Project Details
Development of reaction-separation dual-functional membrane reactors for the facile synthesis of sustainable chemicals
Applicant
Professor Dr. Jürgen Caro
Subject Area
Technical Chemistry
Solid State and Surface Chemistry, Material Synthesis
Physical Chemistry of Solids and Surfaces, Material Characterisation
Solid State and Surface Chemistry, Material Synthesis
Physical Chemistry of Solids and Surfaces, Material Characterisation
Term
from 2017 to 2021
Project identifier
Deutsche Forschungsgemeinschaft (DFG) - Project number 322911753
Development of reaction separation dual functional membrane reactors for the facile synthesis of sustainable chemicals: In this joint research project, we focus on the development of reaction separation dual-functional membrane reactors for facile synthesis of sustainable chemicals such as DME, DMC, and MeOH by using CO2 as carbon source. Greenhouse gases CO2 will be increasingly sequestrated from several sources, especially from the exhaust gas of electrical power stations, from cement and iron industry. CO2 is an inexpensive, abundant, nontoxic, and renewable resource for synthesis of sustainable chemicals.
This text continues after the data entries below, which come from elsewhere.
/-- Fields of the block `time`. -/
def Field.of_time : List Field :=
  [.TIME_NOW_NS_NS, .TIME_NOW_AUX_FRAC, .TIME_NOW_AUX_GEN, .TIME_NOW_AUX_QUAL, .TIME_CTRL_SRC, .TIME_CTRL_PORT,
   .TIME_CTRL_MASTER, .TIME_CTRL_P2P, .TIME_CTRL_TWOSTEP, .TIME_CTRL_L2, .TIME_CTRL_SERVE, .TIME_CTRL_DOMAIN,
   .TIME_STAT_QUAL, .TIME_STAT_SLEWING, .TIME_STAT_MSEEN, .TIME_STAT_TSYNC_ERR, .TIME_STAT_SERVECONF,
   .TIME_STAT_REFLOST, .TIME_DTHR_NS, .TIME_OFFS_OFFS, .TIME_RATE_RATE, .TIME_RB_DNS_DNS, .TIME_RB_DFR_DFRAC,
   .TIME_RB_DFR_FROMGEN, .TIME_RB_TS_RECORD, .PTP_INTV_SYNC, .PTP_INTV_DREQ, .PTP_INTV_ANN, .PTP_INTV_ATO,
   .PTP_MPD_MPD, .PTP_ASYM_ASYM, .PTP_GMID_ID, .TIME_DEVNUM_NUM, .TIME_DEVNUM_WREJ]

/-- Fields of the block `sewg`. -/
def Field.of_sewg : List Field :=
  [.SEW_TGT_NS, .SEW_CFG_GEN, .SEW_CFG_SEAMSYNC, .SEW_CFG_TAG, .SEW_CFG_PART, .SEW_CMD_ARM, .SEW_CMD_CANCEL,
   .SEW_CMD_VETO, .SEW_STATUS_STATE, .SEW_STATUS_BUSYREJ, .SEW_STATUS_SEAMLOSS, .SEW_STATUS_WREJ, .SEW_STATUS_PENDCNT,
   .SEW_LAST_RECORD, .SEW_DONE_RECORD]

/-- Fields of the block `sewx`. -/
def Field.of_sewx : List Field :=
  [.SEW_GMAP_ENG_MAP, .SEW_GMAP_QUAD_MAP, .SEW_GMAP_AWG_MAP, .SEW_GMAP_DEV_GROUP, .SEW_MODE_MODE, .SEW_MODE_PENDING,
   .SEW_GSTAT_MAPREJ]

/-- Fields of the block `sec`, part 0. -/
def Field.of_sec0 : List Field :=
  [.SEC_LC_STATE, .SEC_STAT_DRAMKEY, .SEC_STAT_STANDBY, .SEC_STAT_KSOK, .SEC_STAT_TRNGOK, .SEC_STAT_DBG,
   .SEC_STAT_WIPING, .SEC_ALRESP_LEVEL, .SEC_ALPEND_PEND, .SEC_ALCNT_COUNT, .SEC_ALLAST_RECORD, .SEC_TALARM_HI,
   .SEC_TALARM_LO, .SEC_KSLOT_VALID, .SEC_IMP_NONCE_NONCE, .SEC_UNS_SRC_ADDR, .SEC_UNS_DST_LINE, .SEC_UNS_CTRL_GO,
   .SEC_UNS_CTRL_REGION, .SEC_UNS_STAT_STATE, .SEC_UNS_STAT_RESULT, .SEC_REG_BASE_LINE, .SEC_REG_CTRL_LINES,
   .SEC_REG_CTRL_ACTIVE, .SEC_REG_CTRL_REL, .SEC_GUARDCNT_COUNT, .SEC_ATT_NONCE_NONCE, .SEC_ATT_CTRL_GO,
   .SEC_ATT_STAT_BUSY, .SEC_ATT_STAT_READY, .SEC_ATT_QUOTE_QUOTE, .SEC_ID_PUB_KEY, .SEC_DBGKEY_KEY,
   .SEC_DBG_CHAL_CHAL, .SEC_DBG_RESP_SIG, .SEC_DBG_CTRL_TRY, .SEC_DBG_CTRL_CLASS, .SEC_DBG_CTRL_CLOSE,
   .SEC_DBG_STAT_FAILCNT, .SEC_DBG_STAT_BLOCKED]

/-- Fields of the block `sec`, part 1. -/
def Field.of_sec1 : List Field :=
  [.SEC_ID_CERT_CERT]

/-- The fields of the block `sec`. -/
def Field.of_sec : List Field :=
  Field.of_sec0 ++ (Field.of_sec1)

/-- Fields of the block `cal`. -/
def Field.of_cal : List Field :=
  [.CAL_CTRL_RTEN, .CAL_CTRL_THR, .CAL_PROFILE_SEL, .CAL_PROFILE_EN, .CAL_STAT_WREJ, .CAL_DUE_PD, .CAL_DRIFT_PD,
   .CAL_BAD_PD, .CAL_RTCNT_COUNT, .CAL_NVMWR_COUNT, .CAL_RES_PASS, .CAL_RES_RUN, .CAL_FTC_RES_FCENTRE,
   .CAL_FTC_RES_SPREAD, .CAL_FTC_RES_PASS, .CAL_TEMP_TNOW, .CAL_TEMP_TCALC, .CAL_REFTAB_TICKS]

/-- Fields of the block `drc`, part 0. -/
def Field.of_drc0 : List Field :=
  [.DRC_CFG_POP, .DRC_CFG_RANKS, .DRC_CFG_DENS, .DRC_CFG_INTLV, .DRC_CFG_FSPBOTH, .DRC_STAT_STATE, .DRC_STAT_FSP,
   .DRC_STAT_FSPDEFER, .DRC_STAT_HOT, .DRC_STAT_URGENT, .DRC_STAT_TRKLIM, .DRC_STAT_RETRAIN, .DRC_STAT_SUSPECT,
   .DRC_STAT_WREJ, .DRC_STAT_CFGERR, .DRC_FSP_TARGET, .DRC_FSP_REQ, .DRC_FSP_FORCE, .DRC_FSP_VALID0, .DRC_FSP_VALID1,
   .DRC_WQ_HIWM, .DRC_WQ_LOWM, .DRC_WQ_DEPTH, .DRC_REF_TREFI_NS, .DRC_REF_DEBT_NS, .DRC_REF_CNT_URGSEQ,
   .DRC_REF_CNT_URUN, .DRC_TEMP_DEV, .DRC_TEMP_VALID, .DRC_SCRUB_HOURS, .DRC_SCRUB_POS_LINE, .DRC_SCRUB_POS_PASSES,
   .DRC_ZERO_WM, .DRC_ZERO_ACTIVE, .DRC_ZERO_AHEAD, .DRC_TRK_MAXOFF, .DRC_TRK_LIMIT, .DRC_CECNT_COUNT,
   .DRC_UECNT_COUNT, .DRC_DUPMIS_COUNT]

/-- Fields of the block `drc`, part 1. -/
def Field.of_drc1 : List Field :=
  [.DRC_SUSTHR_THR, .DRC_CESYM_COUNT, .DRC_TRES_RDLY, .DRC_TRES_WDLY, .DRC_TRES_REYE, .DRC_TRES_WEYE, .DRC_TRES_VREF,
   .DRC_TRES_VALID]

/-- The fields of the block `drc`. -/
def Field.of_drc : List Field :=
  Field.of_drc0 ++ (Field.of_drc1)

/-- Fields of the block `lane`. -/
def Field.of_lane : List Field :=
  [.LNK_LCTRL_ADAPT, .LNK_LCTRL_AUTOSLIP, .LNK_LCTRL_SLIP, .LNK_LCTRL_LOOP, .LNK_LCTRL_PRBS, .LNK_LCTRL_RXPOL,
   .LNK_LCTRL_TXPOL, .LNK_LCTRL_DTHR, .LNK_LTXEQ_PRE, .LNK_LTXEQ_POST, .LNK_LTXEQ_MAIN, .LNK_LRXEQ_CTLE,
   .LNK_LRXEQ_DFE1, .LNK_LRXEQ_DFE2, .LNK_LRXEQ_DFE3, .LNK_LRXEQ_DFE4, .LNK_LRXEQ_DFE5, .LNK_LSTAT_LOCK,
   .LNK_LSTAT_BLOCK, .LNK_LSTAT_FROZEN, .LNK_LSTAT_WREJ, .LNK_LSTAT_LOSS, .LNK_LSTAT_SLIPPOS, .LNK_LSTAT_FOM,
   .LNK_LSTAT_DENS, .LNK_LERR_COUNT, .LNK_LLOSS_COUNT, .LNK_LPRBS_COUNT, .LNK_LFRZ_COUNT]

/-- Fields of the block `sp`. -/
def Field.of_sp : List Field :=
  [.LNK_SP_CTRL_EN, .LNK_SP_STAT_STATE, .LNK_SP_STAT_DOMERR, .LNK_SP_STAT_NPOS, .LNK_SP_STAT_NDEV, .LNK_SP_LAT_LAT,
   .LNK_SP_ERR_CRCERR, .LNK_SP_ERR_DROP, .LNK_SP_HALF_COUNT]

/-- Fields of the block `sd`. -/
def Field.of_sd : List Field :=
  [.LNK_SD_CFG_DOMAIN, .LNK_SD_CFG_POS, .LNK_SD_STAT_HEARD, .LNK_SD_STAT_WREJ]

/-- Fields of the block `link`. -/
def Field.of_link : List Field :=
  [.LNK_CFG_EN, .LNK_CFG_LCODE, .LNK_CFG_LBASE, .LNK_CFG_MM1, .LNK_CFG_SCODE, .LNK_CFG_NM1, .LNK_CFG_EM1,
   .LNK_CFG_SRONE, .LNK_TCONV_TC, .LNK_RBD_RBD, .LNK_STAT_STATE, .LNK_STAT_CFGERR, .LNK_STAT_RATEERR,
   .LNK_STAT_SRALIGNED, .LNK_STAT_LANEOK, .LNK_STAT_SRPHERR, .LNK_STAT_WREJ, .LNK_STAT_F, .LNK_CRCERR_COUNT,
   .LNK_INVF_COUNT, .LNK_SRCNT_COUNT, .LNK_LEMC_TS_RECORD]

/-- Fields of the block `ddc`. -/
def Field.of_ddc : List Field :=
  [.DDC_CTRL_EN, .DDC_CTRL_COMPLEX, .DDC_CTRL_PHSYNC, .DDC_CTRL_LINK, .DDC_CTRL_CONV, .DDC_CTRL_CICM1, .DDC_CTRL_HB,
   .DDC_CTRL_RSEN, .DDC_CTRL_GENG, .DDC_CTRL_GEN, .DDC_STEP_STEP, .DDC_FTW_FTW, .DDC_PHASE0_PHASE, .DDC_STAT_RUN,
   .DDC_STAT_SAT, .DDC_STAT_INVALID, .DDC_STAT_RETUNED, .DDC_STAT_CFGERR, .DDC_STAT_WREJ, .DDC_ROUTE_ROUTE,
   .DDC_SATCNT_COUNT, .DDC_GD_GD2, .DDC_OUTP_TS, .DDC_RT_TS_RECORD]

/-- Fields of the block `awg`. -/
def Field.of_awg : List Field :=
  [.AWG_CTRL_START, .AWG_CTRL_STOP, .AWG_CTRL_PRIME, .AWG_CTRL_FLUSH, .AWG_CTRL_JUMP, .AWG_CTRL_JMODE,
   .AWG_CTRL_COMPLEX, .AWG_CTRL_GENG, .AWG_CTRL_GEN, .AWG_CTRL_ENTRY, .AWG_RATE_HB, .AWG_RATE_RSEN, .AWG_STEP_STEP,
   .AWG_OUT_LINK, .AWG_OUT_CONV, .AWG_TP_TP, .AWG_STAT_STATE, .AWG_STAT_UNDERRUN, .AWG_STAT_DATAERR,
   .AWG_STAT_JUMP_LATE, .AWG_STAT_MARK, .AWG_STAT_CFGERR, .AWG_STAT_WREJ, .AWG_STAT_INPANIC, .AWG_STAT_HCOVF,
   .AWG_STAT_JREPL, .AWG_STAT_STOPPED, .AWG_STAT_CUR, .AWG_ROUTE_ROUTE, .AWG_URUN_COUNT, .AWG_SWREJ_SEQ,
   .AWG_SWREJ_GUARD, .AWG_GD_GD, .AWG_START_TS_RECORD, .AWG_URUN_TS_RECORD, .AWG_SEWSTART_ARM]

/-- Fields of the block `acq`, part 0. -/
def Field.of_acq0 : List Field :=
  [.ACQ_CTRL_ARM, .ACQ_CTRL_DISARM, .ACQ_CTRL_FORCE, .ACQ_CTRL_RELEASE, .ACQ_CTRL_CONT, .ACQ_CTRL_EXT, .ACQ_CTRL_RING,
   .ACQ_CTRL_COUNT, .ACQ_STAT_STATE, .ACQ_STAT_CFGERR, .ACQ_STAT_WREJ, .ACQ_STAT_RINGFULL, .ACQ_STAT_INPANIC,
   .ACQ_STAT_HELD, .ACQ_STAT_RECCNT, .ACQ_SRC_TYPE, .ACQ_SRC_DDC, .ACQ_SRC_SWIDTH, .ACQ_SRC_ENGINE, .ACQ_SRC_GROUP,
   .ACQ_SRC_CHAN, .ACQ_GRANT_ENGINE, .ACQ_GRANT_EN, .ACQ_PRE_SAMPLES, .ACQ_POST_SAMPLES, .ACQ_HOLD_MODE,
   .ACQ_HOLD_VALUE, .ACQ_TOUT_ENGINE, .ACQ_TOUT_TOENG, .ACQ_TOUT_STCH, .ACQ_TOUT_TOSEAM, .ACQ_RBASE_LINE,
   .ACQ_RSIZE_LINES, .ACQ_WPTR_LINE, .ACQ_RPTR_LINE, .ACQ_MISSED_COUNT, .ACQ_FMISS_RECORD, .ACQ_LAST_RECORD,
   .ACQ_COND_CTRL_EN, .ACQ_COND_CTRL_TYPE]

/-- Fields of the block `acq`, part 1. -/
def Field.of_acq1 : List Field :=
  [.ACQ_COND_CTRL_ARMBY, .ACQ_COND_CTRL_ARMBY_EN, .ACQ_COND_CTRL_P0, .ACQ_COND_P1, .ACQ_COND_P2]

/-- The fields of the block `acq`. -/
def Field.of_acq : List Field :=
  Field.of_acq0 ++ (Field.of_acq1)

/-- Fields of the block `acqx`. -/
def Field.of_acqx : List Field :=
  [.ACQ_WINSEL_UNIT]

/-- Fields of the block `eng`, part 0. -/
def Field.of_eng0 : List Field :=
  [.ENG_QMASK_QUADS, .ENG_TIE_GROUP, .ENG_TIE_TIED, .ENG_TIE_SCOPE, .ENG_TIE_LATENCY, .ENG_STR_BASE_LINE,
   .ENG_STR_LEN_LEN, .ENG_STR_CTRL_FORM, .ENG_STR_CTRL_MODE, .ENG_STR_CTRL_QUADS, .ENG_STR_CTRL_LOAD,
   .ENG_STR_CTRL_HOSTFILL, .ENG_STR_CTRL_PREFILL, .ENG_STR_CTRL_PANIC, .ENG_BOB_STAT_READY, .ENG_BOB_STAT_LOADING,
   .ENG_BOB_STAT_WREJ, .ENG_BOB_STAT_LOAD_ERR, .ENG_BOB_STAT_AHEAD, .ENG_BOB_STAT_INPANIC, .ENG_BOB_MISS_COUNT,
   .ENG_BOB_STALL_COUNT, .ENG_BOB_LSTART_START, .ENG_BOB_LEND_END, .ENG_BOB_LREM_REM, .ENG_BOB_LREM_ACTIVE,
   .ENG_BOB_LREM_HELD, .ENG_STR_PPOS_REP, .ENG_STR_PPOS_ROW, .ENG_URUN_VCNT_VCNT, .ENG_URUN_VP_VP,
   .ENG_URUN_LINE_MISS, .ENG_URUN_LINE_PANIC, .ENG_URUN_LINE_LINE, .ENG_URUN_CNT_COUNT, .ENG_HEM0_HEM, .ENG_HEM1_HEM,
   .ENG_HEM2_HEM, .ENG_HEM3_HEM, .ENG_CMP_MASK_MASK]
In particular, CO2 can be used instead of CO as starting carbon chemical for the synthesis of dimethylether (DME), dimethylcarbonate (DMC) or methanol (MeOH): (iv) 2 CO2 + 6 H2 to DME + 3 H2O 50 bar, 200 to 300°C (v) CO2 + 2 MeOH to DMC + H2O 50 bar, 100 to 200°C (vi) CO2 + 3 H2 to MeOH + H2O 50 bar, 100 to 200°C In these reactions, the product water is harmful to the activity of the catalysts. The removal of water is also beneficial for the above reactions to overcome the equilibrium limitation. Reaction separation dual functional membranes can support the synthesis of (i) DME, (ii) DMC, and (iii) MeOH by using CO2 as starting carbon source. Water is a small molecule with 2.6 A critical diameter and can be removed by small-pore hydrophilic membranes. Zeolite SOD (pore size of 2.8 A) and LTA (pore size of 4.0 A) with strong hydrophilicity are promising candidates for the fabrication of selective water-separation membranes. Also metal-organic frameworks (MOF) membranes, such as ZIF-8 (pore size of 3.4 A) and ZIF-90 (pore size of 3.5 A) allow dehydration. While most of the preparation work of the separation membrane will be made in Ningbo, Hannover will focus on the deposition of the catalytic layer. The reaction (i) and (ii) will be tested in Ningbo, reactions (iii) in Hannover. We submit a Working Plan with clear responsibilities and milestones. The exchange of the PhD students between Ningbo and Hannover is organized, as we did in the past. The use of a high-pressure membrane reactor up to 50 bar in separation and catalysis will be a pioneering breakthrough in membrane research and in the processing CO2 to sustainable chemicals.
DFG Programme
Research Grants
International Connection
China
Partner Organisation
National Natural Science Foundation of China
Cooperation Partner
Professor Dr. Aisheng Huang